The Auke are a subgroup of the Tlingit, an Alaskan Native people, whose autonym Aakʼw Ḵwáan means "Small Lake People." The Auke lived along the northwestern coast of North America, in the area that is now the Alexander Archipelago and adjoining mainland of the Alaska Panhandle around Juneau.

The Auke had a village on Auke Bay just east of Point Louisa, about 13 miles northwest of Juneau. There were seasonal festivals associated with the harvest of herring at spawning season.

Some Auke Tlingit are enrolled in the Douglas Indian Association, a federally recognized tribe headquartered in Juneau.

== History ==
In 1880, after Joe Juneau and Richard Harris were led to gold in the Silver Bow Basin, U.S. naval officers encouraged the Auke to move from the area to avoid conflict with miners and prospectors. The census of Alaska at the time listed the Auke population as 640, of whom 300 were on Admiralty Island, 50 on Douglas Island, and 290 on Stephens Passage, the latter presumably including those at the Point Louisa village.

The Auke people continued to return to what they called Indian Point, for the annual harvest of herring at spawning time. They have considered this a sacred place, both because of their traditional gathering for subsistence and their historic village and its burying ground.

The Auke have resisted European-American development of Indian Point, which is located past the Juneau Ferry Terminal and before the Auke Recreation Area operated by the U.S. Forest Service. Federal agencies including the National Park Service and the National Oceanic and Atmospheric Administration (NOAA) had proposals to build on the site. The Tlingit consider it sacred territory, both because of the burying ground and its place in their traditions of gathering sustenance. The city and state supported recognition of the 78-acre site, which in August 2016 was listed on the National Register of Historic Places. "It is the first traditional cultural property in Southeast Alaska to be placed on the register."

==Clans and houses==
The Auke were originally formed around clans, based on kinship systems. These were traditionally divided into houses. Extended family groups used to live together in large longhouses.

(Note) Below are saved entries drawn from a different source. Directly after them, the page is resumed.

-- ==== Sys2Proof/Laws/Operands.lean ====
section
/-!
SUPPORT. The operand forms: everything the range check can do, and the register lists of the bulk transfers byte by byte.
-/

namespace Sys2Proof.Machine

/-- The range check passes: the whole range lies below 0x1000 (R61). -/
theorem outOfRange_eq_false (a : Word) (n : Nat) : outOfRange a n = false ↔ a.toNat + n - 1 ≤ 0xFFF := by
  simp [outOfRange]

/-- A checked access answers `t`, its range inside memory, or takes MemoryOutOfRange from the state before (R61, R238). -/
theorem State.checked_cases (s : State) (a : Word) (n : Nat) (t : State) :
    (a.toNat + n - 1 ≤ 0xFFF ∧ s.checked a n t = .next t) ∨
    (0xFFF < a.toNat + n - 1 ∧ s.checked a n t = .next (s.takeFault (.memoryOutOfRange s.pc (faultAddr a)))) := by
  unfold State.checked outOfRange raise
  by_cases h : 0xFFF < a.toNat + n - 1
  · right; simp [h]
  · left; simp [h]; omega

/-- The reported address is the larger of `a` and 0x1000 (R61). -/
theorem faultAddr_toNat (a : Word) : (faultAddr a).toNat = max a.toNat 0x1000 := by
  unfold faultAddr
  split
  · simp; omega
  · omega

@[simp] theorem zext16_toNat (nnn : Addr12) : (zext16 nnn).toNat = nnn.toNat := by
  have := nnn.isLt
  simp only [zext16, BitVec.toNat_setWidth]
  omega

@[simp] theorem State.lowRegs_length (s : State) (x : Reg) : (s.lowRegs x).length = x.val + 1 := by
  have := x.isLt
  simp [State.lowRegs]

/-- The k-th byte LD_I_Vx stores is V[k] (R174). -/
theorem State.lowRegs_getElem (s : State) (x : Reg) (r : Reg) (h : r.val < (s.lowRegs x).length) :
    (s.lowRegs x)[r.val] = s.reg r := by
  simp [State.lowRegs, State.reg]

/-- What LD_Vx_I leaves in each register (R175). -/
theorem State.loadedRegs_getElem (s : State) (x r : Reg) :
    (s.loadedRegs x)[r.val] = if r.val ≤ x.val then s.byte (s.i.toNat + r.val) else s.reg r := by
  simp [State.loadedRegs]

@[simp] theorem bcdDigits_length (b : Byte) : (bcdDigits b).length = 3 := rfl

end Sys2Proof.Machine
end

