-- ==== Sys2Proof/Laws/PerInstr.lean ====
section
/-!
SUPPORT. The per-instruction family TableRow: the word an instruction is encoded to lies in the opcode table's row of its own
tag (30_encoding.md R84), and the instruction is well-formed.
-/

namespace Sys2Proof.Laws

/-- The bits a word of the form op nnn has under the mask 0xF000. -/
theorem encodeNnn_mask (op : Nibble) (nnn : Addr12) : encodeNnn op nnn &&& 0xF000#16 = op ++ 0#12 := by
  have h : (0xF000#16 : Word) = BitVec.allOnes 4 ++ 0#12 := by decide
  rw [encodeNnn, h, BitVec.and_append, BitVec.and_allOnes, BitVec.and_zero]

/-- The bits a word of the form op x kk has under the mask 0xF000. -/
theorem encodeXkk_mask (op : Nibble) (x : Reg) (kk : Byte) : encodeXkk op x kk &&& 0xF000#16 = op ++ 0#4 ++ 0#8 := by
  have h : (0xF000#16 : Word) = BitVec.allOnes 4 ++ 0#4 ++ 0#8 := by decide
  rw [encodeXkk, h, BitVec.and_append, BitVec.and_append]
  simp only [BitVec.and_allOnes, BitVec.and_zero]

/-- The bits a word of the form op x kk has under the mask 0xF0FF. -/
theorem encodeXkk_mask_kk (op : Nibble) (x : Reg) (kk : Byte) :
    encodeXkk op x kk &&& 0xF0FF#16 = op ++ 0#4 ++ kk := by
  have h : (0xF0FF#16 : Word) = BitVec.allOnes 4 ++ 0#4 ++ BitVec.allOnes 8 := by decide
  rw [encodeXkk, h, BitVec.and_append, BitVec.and_append]
  simp only [BitVec.and_allOnes, BitVec.and_zero]

/-- The bits a word of the form op x y n has under the mask 0xF000. -/
theorem encodeXyn_mask (op : Nibble) (x y : Reg) (n : Nibble) :
    encodeXyn op x y n &&& 0xF000#16 = op ++ 0#4 ++ 0#4 ++ 0#4 := by
  have h : (0xF000#16 : Word) = BitVec.allOnes 4 ++ 0#4 ++ 0#4 ++ 0#4 := by decide
  rw [encodeXyn, h, BitVec.and_append, BitVec.and_append, BitVec.and_append]
  simp only [BitVec.and_allOnes, BitVec.and_zero]

/-- The bits a word of the form op x y n has under the mask 0xF00F. -/
theorem encodeXyn_mask_n (op : Nibble) (x y : Reg) (n : Nibble) :
    encodeXyn op x y n &&& 0xF00F#16 = op ++ 0#4 ++ 0#4 ++ n := by
  have h : (0xF00F#16 : Word) = BitVec.allOnes 4 ++ 0#4 ++ 0#4 ++ BitVec.allOnes 4 := by decide
  rw [encodeXyn, h, BitVec.and_append, BitVec.and_append, BitVec.and_append]
  simp only [BitVec.and_allOnes, BitVec.and_zero]

end Sys2Proof.Laws

namespace Sys2Proof.Laws.TableRow

/-- The instruction is well-formed, its row is one of the table's, and its word matches that row (R84). -/
def Statement (i : Instr) : Prop :=
  i.wellFormed = true ∧ i.row ∈ opcodeTable ∧ i.row.matchesWord (encode i) = true

/-- What is left of the statement once the row and the word are known. -/
theorem of_row (i : Instr) (hr : i.row ∈ opcodeTable) (hw : encode i &&& i.row.mask = i.row.value) : Statement i :=
  ⟨i.wellFormed_all, hr, by simp [OpcodeRow.matchesWord, hw]⟩

theorem cls : Statement (.cls) := of_row _ (by simp [opcodeTable, tableInstrsLow, tableInstrsHigh, Instr.row]) (by decide)
theorem ret : Statement (.ret) := of_row _ (by simp [opcodeTable, tableInstrsLow, tableInstrsHigh, Instr.row]) (by decide)
theorem jpAddr (nnn : Addr12) : Statement (.jpAddr nnn) := of_row _ (by simp [opcodeTable, tableInstrsLow, tableInstrsHigh, Instr.row]) (encodeNnn_mask 0x1#4 nnn)
theorem callAddr (nnn : Addr12) : Statement (.callAddr nnn) := of_row _ (by simp [opcodeTable, tableInstrsLow, tableInstrsHigh, Instr.row]) (encodeNnn_mask 0x2#4 nnn)
theorem seVxByte (x : Reg) (kk : Byte) : Statement (.seVxByte x kk) := of_row _ (by simp [opcodeTable, tableInstrsLow, tableInstrsHigh, Instr.row]) (encodeXkk_mask 0x3#4 x kk)
theorem sneVxByte (x : Reg) (kk : Byte) : Statement (.sneVxByte x kk) := of_row _ (by simp [opcodeTable, tableInstrsLow, tableInstrsHigh, Instr.row]) (encodeXkk_mask 0x4#4 x kk)
theorem seVxVy (x y : Reg) : Statement (.seVxVy x y) := of_row _ (by simp [opcodeTable, tableInstrsLow, tableInstrsHigh, Instr.row]) (encodeXyn_mask_n 0x5#4 x y 0x0#4)
theorem ldVxByte (x : Reg) (kk : Byte) : Statement (.ldVxByte x kk) := of_row _ (by simp [opcodeTable, tableInstrsLow, tableInstrsHigh, Instr.row]) (encodeXkk_mask 0x6#4 x kk)
theorem addVxByte (x : Reg) (kk : Byte) : Statement (.addVxByte x kk) := of_row _ (by simp [opcodeTable, tableInstrsLow, tableInstrsHigh, Instr.row]) (encodeXkk_mask 0x7#4 x kk)
theorem ldVxVy (x y : Reg) : Statement (.ldVxVy x y) := of_row _ (by simp [opcodeTable, tableInstrsLow, tableInstrsHigh, Instr.row]) (encodeXyn_mask_n 0x8#4 x y 0x0#4)
theorem orVxVy (x y : Reg) : Statement (.orVxVy x y) := of_row _ (by simp [opcodeTable, tableInstrsLow, tableInstrsHigh, Instr.row]) (encodeXyn_mask_n 0x8#4 x y 0x1#4)
theorem andVxVy (x y : Reg) : Statement (.andVxVy x y) := of_row _ (by simp [opcodeTable, tableInstrsLow, tableInstrsHigh, Instr.row]) (encodeXyn_mask_n 0x8#4 x y 0x2#4)
theorem xorVxVy (x y : Reg) : Statement (.xorVxVy x y) := of_row _ (by simp [opcodeTable, tableInstrsLow, tableInstrsHigh, Instr.row]) (encodeXyn_mask_n 0x8#4 x y 0x3#4)
theorem addVxVy (x y : Reg) : Statement (.addVxVy x y) := of_row _ (by simp [opcodeTable, tableInstrsLow, tableInstrsHigh, Instr.row]) (encodeXyn_mask_n 0x8#4 x y 0x4#4)
theorem subVxVy (x y : Reg) : Statement (.subVxVy x y) := of_row _ (by simp [opcodeTable, tableInstrsLow, tableInstrsHigh, Instr.row]) (encodeXyn_mask_n 0x8#4 x y 0x5#4)
theorem shr (x y : Reg) : Statement (.shr x y) := of_row _ (by simp [opcodeTable, tableInstrsLow, tableInstrsHigh, Instr.row]) (encodeXyn_mask_n 0x8#4 x y 0x6#4)
theorem subn (x y : Reg) : Statement (.subn x y) := of_row _ (by simp [opcodeTable, tableInstrsLow, tableInstrsHigh, Instr.row]) (encodeXyn_mask_n 0x8#4 x y 0x7#4)
theorem shl (x y : Reg) : Statement (.shl x y) := of_row _ (by simp [opcodeTable, tableInstrsLow, tableInstrsHigh, Instr.row]) (encodeXyn_mask_n 0x8#4 x y 0xE#4)
theorem sneVxVy (x y : Reg) : Statement (.sneVxVy x y) := of_row _ (by simp [opcodeTable, tableInstrsLow, tableInstrsHigh, Instr.row]) (encodeXyn_mask_n 0x9#4 x y 0x0#4)
theorem ldIAddr (nnn : Addr12) : Statement (.ldIAddr nnn) := of_row _ (by simp [opcodeTable, tableInstrsLow, tableInstrsHigh, Instr.row]) (encodeNnn_mask 0xA#4 nnn)
theorem jpV0Addr (nnn : Addr12) : Statement (.jpV0Addr nnn) := of_row _ (by simp [opcodeTable, tableInstrsLow, tableInstrsHigh, Instr.row]) (encodeNnn_mask 0xB#4 nnn)
theorem rnd (x : Reg) (kk : Byte) : Statement (.rnd x kk) := of_row _ (by simp [opcodeTable, tableInstrsLow, tableInstrsHigh, Instr.row]) (encodeXkk_mask 0xC#4 x kk)
theorem drw (x y : Reg) (n : Nibble) : Statement (.drw x y n) := of_row _ (by simp [opcodeTable, tableInstrsLow, tableInstrsHigh, Instr.row]) (encodeXyn_mask 0xD#4 x y n)
theorem skpVx (x : Reg) : Statement (.skpVx x) := of_row _ (by simp [opcodeTable, tableInstrsLow, tableInstrsHigh, Instr.row]) (encodeXkk_mask_kk 0xE#4 x 0x9E#8)
theorem sknpVx (x : Reg) : Statement (.sknpVx x) := of_row _ (by simp [opcodeTable, tableInstrsLow, tableInstrsHigh, Instr.row]) (encodeXkk_mask_kk 0xE#4 x 0xA1#8)
theorem ldVxDt (x : Reg) : Statement (.ldVxDt x) := of_row _ (by simp [opcodeTable, tableInstrsLow, tableInstrsHigh, Instr.row]) (encodeXkk_mask_kk 0xF#4 x 0x07#8)
theorem ldVxK (x : Reg) : Statement (.ldVxK x) := of_row _ (by simp [opcodeTable, tableInstrsLow, tableInstrsHigh, Instr.row]) (encodeXkk_mask_kk 0xF#4 x 0x0A#8)
theorem ldDtVx (x : Reg) : Statement (.ldDtVx x) := of_row _ (by simp [opcodeTable, tableInstrsLow, tableInstrsHigh, Instr.row]) (encodeXkk_mask_kk 0xF#4 x 0x15#8)
theorem ldStVx (x : Reg) : Statement (.ldStVx x) := of_row _ (by simp [opcodeTable, tableInstrsLow, tableInstrsHigh, Instr.row]) (encodeXkk_mask_kk 0xF#4 x 0x18#8)
theorem addIVx (x : Reg) : Statement (.addIVx x) := of_row _ (by simp [opcodeTable, tableInstrsLow, tableInstrsHigh, Instr.row]) (encodeXkk_mask_kk 0xF#4 x 0x1E#8)
theorem ldFVx (x : Reg) : Statement (.ldFVx x) := of_row _ (by simp [opcodeTable, tableInstrsLow, tableInstrsHigh, Instr.row]) (encodeXkk_mask_kk 0xF#4 x 0x29#8)
theorem ldBVx (x : Reg) : Statement (.ldBVx x) := of_row _ (by simp [opcodeTable, tableInstrsLow, tableInstrsHigh, Instr.row]) (encodeXkk_mask_kk 0xF#4 x 0x33#8)
theorem ldIVx (x : Reg) : Statement (.ldIVx x) := of_row _ (by simp [opcodeTable, tableInstrsLow, tableInstrsHigh, Instr.row]) (encodeXkk_mask_kk 0xF#4 x 0x55#8)
theorem ldVxI (x : Reg) : Statement (.ldVxI x) := of_row _ (by simp [opcodeTable, tableInstrsLow, tableInstrsHigh, Instr.row]) (encodeXkk_mask_kk 0xF#4 x 0x65#8)

end Sys2Proof.Laws.TableRow
end

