/-! ### Decoder and table (R84, R91) -/

/-- Every instruction's row is one of the table's, and its word matches it (R84). -/
theorem tableRow (i : Instr) : Laws.TableRow.Statement i := by
  open Laws.TableRow in
  cases i
  exacts [cls, ret, jpAddr _, callAddr _, seVxByte _ _, sneVxByte _ _, seVxVy _ _, ldVxByte _ _, addVxByte _ _, ldVxVy _ _,
    orVxVy _ _, andVxVy _ _, xorVxVy _ _, addVxVy _ _, subVxVy _ _, shr _ _, subn _ _, shl _ _, sneVxVy _ _, ldIAddr _,
    jpV0Addr _, rnd _ _, drw _ _ _, skpVx _, sknpVx _, ldVxDt _, ldVxK _, ldDtVx _, ldStVx _, addIVx _, ldFVx _, ldBVx _,
    ldIVx _, ldVxI _]

/-- Every word that matches a row of the table decodes to an instruction of that row (R84). -/
theorem exists_decode_of_matchesWord {w : Word} {r : OpcodeRow} (hr : r ∈ opcodeTable) (h : r.matchesWord w = true) :
    ∃ i, decode w = .ok i ∧ i.row = r := by
  obtain ⟨i, -, rfl⟩ := List.mem_map.1 hr
  obtain ⟨j, rfl, hrow⟩ := exists_encode_of_mask i (of_decide_eq_true h)
  exact ⟨j, decode_encode j, hrow⟩

/-- Settles O4, by what the decoder can answer. -/
theorem encodeOfDecode : Obligations.EncodeOfDecode := by
  unfold Obligations.EncodeOfDecode
  exact fun _ _ => encode_of_decode

/-- Settles O5: a word is the word of the instruction it decodes to, which lies in that instruction's row; and a word that a row
matches is not rejected. -/
theorem decodeFollowsTable : Obligations.DecodeFollowsTable := by
  unfold Obligations.DecodeFollowsTable
  refine ⟨fun w i h => ?_, fun w e h => ⟨?_, fun r hr => ?_⟩⟩
  · obtain ⟨-, hrow, hmatch⟩ := tableRow i
    exact ⟨hrow, encode_of_decode h ▸ hmatch⟩
  · exact decodeError_of_decode h
  · by_contra hm
    obtain ⟨i, hi, -⟩ := exists_decode_of_matchesWord hr (Bool.eq_true_of_not_eq_false hm)
    cases h.symm.trans hi

/-- Settles O6: a word has one decoding, and its row is every row that matches the word. -/
theorem tableRowsDisjoint : Obligations.TableRowsDisjoint := by
  unfold Obligations.TableRowsDisjoint
  refine ⟨rfl, fun w r hr q hq hwr hwq => ?_⟩
  obtain ⟨i, hi, rfl⟩ := exists_decode_of_matchesWord hr hwr
  obtain ⟨j, hj, rfl⟩ := exists_decode_of_matchesWord hq hwq
  cases hi.symm.trans hj
  rfl

/-! ### Words written out -/

/-- Settles O1, by evaluation. -/
theorem sourceDecodeExample : Obligations.SourceDecodeExample := by
  unfold Obligations.SourceDecodeExample
  exact ⟨rfl, rfl, rfl, rfl⟩

/-- Settles O2, by evaluation. -/
theorem sampleWordsDecode : Obligations.SampleWordsDecode := by
  unfold Obligations.SampleWordsDecode
  decide

end Sys2Proof
end

section
/-!
PROOFS. No instruction, fault or host call stops the model: fault entry is a next state too (30_encoding.md R92, 40_cycle.md R108,
R114, 60_exceptions.md R237; O55).
-/

namespace Sys2Proof.Machine

theorem State.checked_answers (s : State) (a : Word) (n : Nat) (t : State) : ∃ u, s.checked a n t = .next u := by
  obtain ⟨_, he⟩ | ⟨_, he⟩ := s.checked_cases a n t
  · exact ⟨_, he⟩
  · exact ⟨_, he⟩

/-- By the instruction: RET, CALL_ADDR and DRW have two branches, the stores and the load make a checked access (R61). -/
theorem exec_answers (i : Instr) (s : State) : ∃ t, exec i s = .next t := by
  cases i <;> simp only [exec]
  case ret =>
    unfold execRet
    split <;> exact ⟨_, rfl⟩
  case callAddr =>
    unfold execCallAddr
    split <;> exact ⟨_, rfl⟩
  case drw =>
    unfold execDrw
    split
    · exact ⟨_, rfl⟩
    · exact s.checked_answers ..
  case ldBVx | ldIVx | ldVxI => exact s.checked_answers ..
  all_goals exact ⟨_, rfl⟩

===Divisions and houses of the Raven Moiety or Clan===
- Lʼeeneidí (Gift Blanket People)
  - G̱aatáa Hít (Trap House)
  - Téelʼ Hít (Dog Salmon House)
  - Yax̱te Hít (Big Dipper House)
- Lʼuknax̱.ádi (Coho Salmon People)
  - Lʼook Hít (Coho Salmon House)
- G̱aanax̱.ádi (People of G̱aanax̱)
  - G̱aanax̱aa Hít (G̱aanax̱ Group House)
  - Yéil Hít (Raven House)

===Divisions and houses of the Wolf/Eagle Clan===
- Wooshkeetaan
  - G̱unakadeit Hít (Sea Monster House)
  - Hít Tlein (Big House)
  - Noow Hít (Fort House)
  - Tóosʼ Hít (Shark House)
  - Xeitl Hít (Thunder/Thunderbird House)
  - Xóots Hít (Brown Bear House)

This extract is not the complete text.